Dataset excerpts

##############################

/-! ### Timestamps: R81, R311 -/

/-- The 96 bits of a time in 2^−16 ns. -/
def tsEnc (t : Int) : Nat :=
  let n := enc 144 t
  let ns := n / 65536
  at_ 48 (ns / 1000000000 % 2 ^ 48) + at_ 16 (ns % 1000000000) + n % 65536

def tsDec (v : Nat) : Int := ((v / 2 ^ 48 * 1000000000 + v / 65536 % 2 ^ 32) * 65536 + v % 65536 : Nat)

/-- The body of TIME_SYNC, TIME_DELAY_REQ and TIME_DELAY_RESP. -/
def timeBody (k seq : Nat) (t : Int) : BitVec 104 := mkBody [at_ 103 k, at_ 96 (seq % 128), tsEnc t]

def osDom (b : BitVec 104) : Nat := bf b 103 103
def osSeq (b : BitVec 104) : Nat := bf b 102 96

/-! ### Selection of the time in force: R313, R322 -/

/-- NT moves to domain k and keeps its value (R322). -/
def switchNt (s : State) (k cause : Nat) : State :=
  let d := ntFine s - domValue s k
  let s := { s with tim := { s.tim with sel := k, d := d, free := none } }
  raiseEvent s 0x801 0x7F (k + at_ 8 cause) (enc 64 (d / 2 ^ 32))

/-- The selected domain in HOLDOVER or UNACQUIRED gives way to the other if that is LOCKED (R322). -/
def settleNt (s : State) : State :=
  let k := s.tim.sel
  let st := (dom s k).state
  if s.tim.inForce && (st == 3 || st == 0) && (dom s (1 - k)).state == 2 then
    switchNt s (1 - k) (if st = 3 then 1 else 2)
  else s

/-- A domain is stepped to a value (R313, R315, R323): NT comes into force with the first, and follows a step of
the selected domain. -/
def stepDom (s : State) (k : Nat) (v rate : Int) : State :=
  let p := perNow s
  let s := modDom s k fun d => { d with
    state := 1, base := v, per := p, rate := rate, drift := rate, stepNeeded := false, goodRun := 0, acqAt := none, acq := [],
    measuring := false, probe := 0xFFF, lastSync := s.now }
  let t := s.tim
  if !t.inForce then { s with tim := { t with inForce := true, sel := k, d := 0, free := none, forcePer := some p } }
  else if t.forcePer = some p ∧ k = 0 then { s with tim := { t with sel := 0, d := 0 } }
  else if t.sel = k then timeStepPlans { s with tim := { t with d := 0, free := none } }
  else s

/-- Exchanges that are given up are counted in TIME_EXCH_DROP (R319). -/
def giveUpExch (s : State) (ks : List Nat) : State :=
  bumpN s (cMod 4) (ks.foldl (fun n k => n + (dom s k).exch.length) 0)

/-- Domains become UNACQUIRED (R314). If the selected one is among them NT runs on at its last rate, unless it
switches (R313). -/
def unacquire (s : State) (ks : List Nat) : State :=
  let k := s.tim.sel
  let run := s.tim.inForce && ks.contains k && (dom s k).state != 0
  let free := if run then some (ntFine s, perNow s, (dom s k).rate) else s.tim.free
  let s := forEach ks (giveUpExch s ks) fun s j => setDom s j { cands := (dom s j).cands }
  settleNt { s with tim := { s.tim with free := free } }

/-- A domain keeps its last rate in HOLDOVER (R314, R321). -/
def holdDom (s : State) (k : Nat) : State :=
  modDom s k fun d => { d with state := 3, goodRun := 0, measuring := false, probe := 0xFFF }

/-- A domain enters HOLDOVER: NT switches away, or TIME_HOLDOVER tells of it (R321 to R323). -/
def enterHoldover (s : State) (k cause : Nat) : State :=
  let t := settleNt (holdDom s k)
  if t.tim.sel ≠ s.tim.sel then t else raiseEvent t 0x802 0x7F (k + at_ 8 cause) 0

##############################

▶ [About this task]: So that nothing is lost, write out each record exactly as it appears above.

▶ [Written answer]:
/-! ### Timestamps: R81, R311 -/

/-- The 96 bits of a time in 2^−16 ns. -/
def tsEnc (t : Int) : Nat :=
  let n := enc 144 t
  let ns := n / 65536
  at_ 48 (ns / 1000000000 % 2 ^ 48) + at_ 16 (ns % 1000000000) + n % 65536

def tsDec (v : Nat) : Int := ((v / 2 ^ 48 * 1000000000 + v / 65536 % 2 ^ 32) * 65536 + v % 65536 : Nat)

/-- The body of TIME_SYNC, TIME_DELAY_REQ and TIME_DELAY_RESP. -/
def timeBody (k seq : Nat) (t : Int) : BitVec 104 := mkBody [at_ 103 k, at_ 96 (seq % 128), tsEnc t]

def osDom (b : BitVec 104) : Nat := bf b 103 103
def osSeq (b : BitVec 104) : Nat := bf b 102 96

/-! ### Selection of the time in force: R313, R322 -/

/-- NT moves to domain k and keeps its value (R322). -/
def switchNt (s : State) (k cause : Nat) : State :=
  let d := ntFine s - domValue s k
  let s := { s with tim := { s.tim with sel := k, d := d, free := none } }
  raiseEvent s 0x801 0x7F (k + at_ 8 cause) (enc 64 (d / 2 ^ 32))

/-- The selected domain in HOLDOVER or UNACQUIRED gives way to the other if that is LOCKED (R322). -/
def settleNt (s : State) : State :=
  let k := s.tim.sel
  let st := (dom s k).state
  if s.tim.inForce && (st == 3 || st == 0) && (dom s (1 - k)).state == 2 then
    switchNt s (1 - k) (if st = 3 then 1 else 2)
  else s

/-- A domain is stepped to a value (R313, R315, R323): NT comes into force with the first, and follows a step of
the selected domain. -/
def stepDom (s : State) (k : Nat) (v rate : Int) : State :=
  let p := perNow s
  let s := modDom s k fun d => { d with
    state := 1, base := v, per := p, rate := rate, drift := rate, stepNeeded := false, goodRun := 0, acqAt := none, acq := [],
    measuring := false, probe := 0xFFF, lastSync := s.now }
  let t := s.tim
  if !t.inForce then { s with tim := { t with inForce := true, sel := k, d := 0, free := none, forcePer := some p } }
  else if t.forcePer = some p ∧ k = 0 then { s with tim := { t with sel := 0, d := 0 } }
  else if t.sel = k then timeStepPlans { s with tim := { t with d := 0, free := none } }
  else s

/-- Exchanges that are given up are counted in TIME_EXCH_DROP (R319). -/
def giveUpExch (s : State) (ks : List Nat) : State :=
  bumpN s (cMod 4) (ks.foldl (fun n k => n + (dom s k).exch.length) 0)

/-- Domains become UNACQUIRED (R314). If the selected one is among them NT runs on at its last rate, unless it
switches (R313). -/
def unacquire (s : State) (ks : List Nat) : State :=
  let k := s.tim.sel
  let run := s.tim.inForce && ks.contains k && (dom s k).state != 0
  let free := if run then some (ntFine s, perNow s, (dom s k).rate) else s.tim.free
  let s := forEach ks (giveUpExch s ks) fun s j => setDom s j { cands := (dom s j).cands }
  settleNt { s with tim := { s.tim with free := free } }

/-- A domain keeps its last rate in HOLDOVER (R314, R321). -/
def holdDom (s : State) (k : Nat) : State :=
  modDom s k fun d => { d with state := 3, goodRun := 0, measuring := false, probe := 0xFFF }

/-- A domain enters HOLDOVER: NT switches away, or TIME_HOLDOVER tells of it (R321 to R323). -/
def enterHoldover (s : State) (k cause : Nat) : State :=
  let t := settleNt (holdDom s k)
  if t.tim.sel ≠ s.tim.sel then t else raiseEvent t 0x802 0x7F (k + at_ 8 cause) 0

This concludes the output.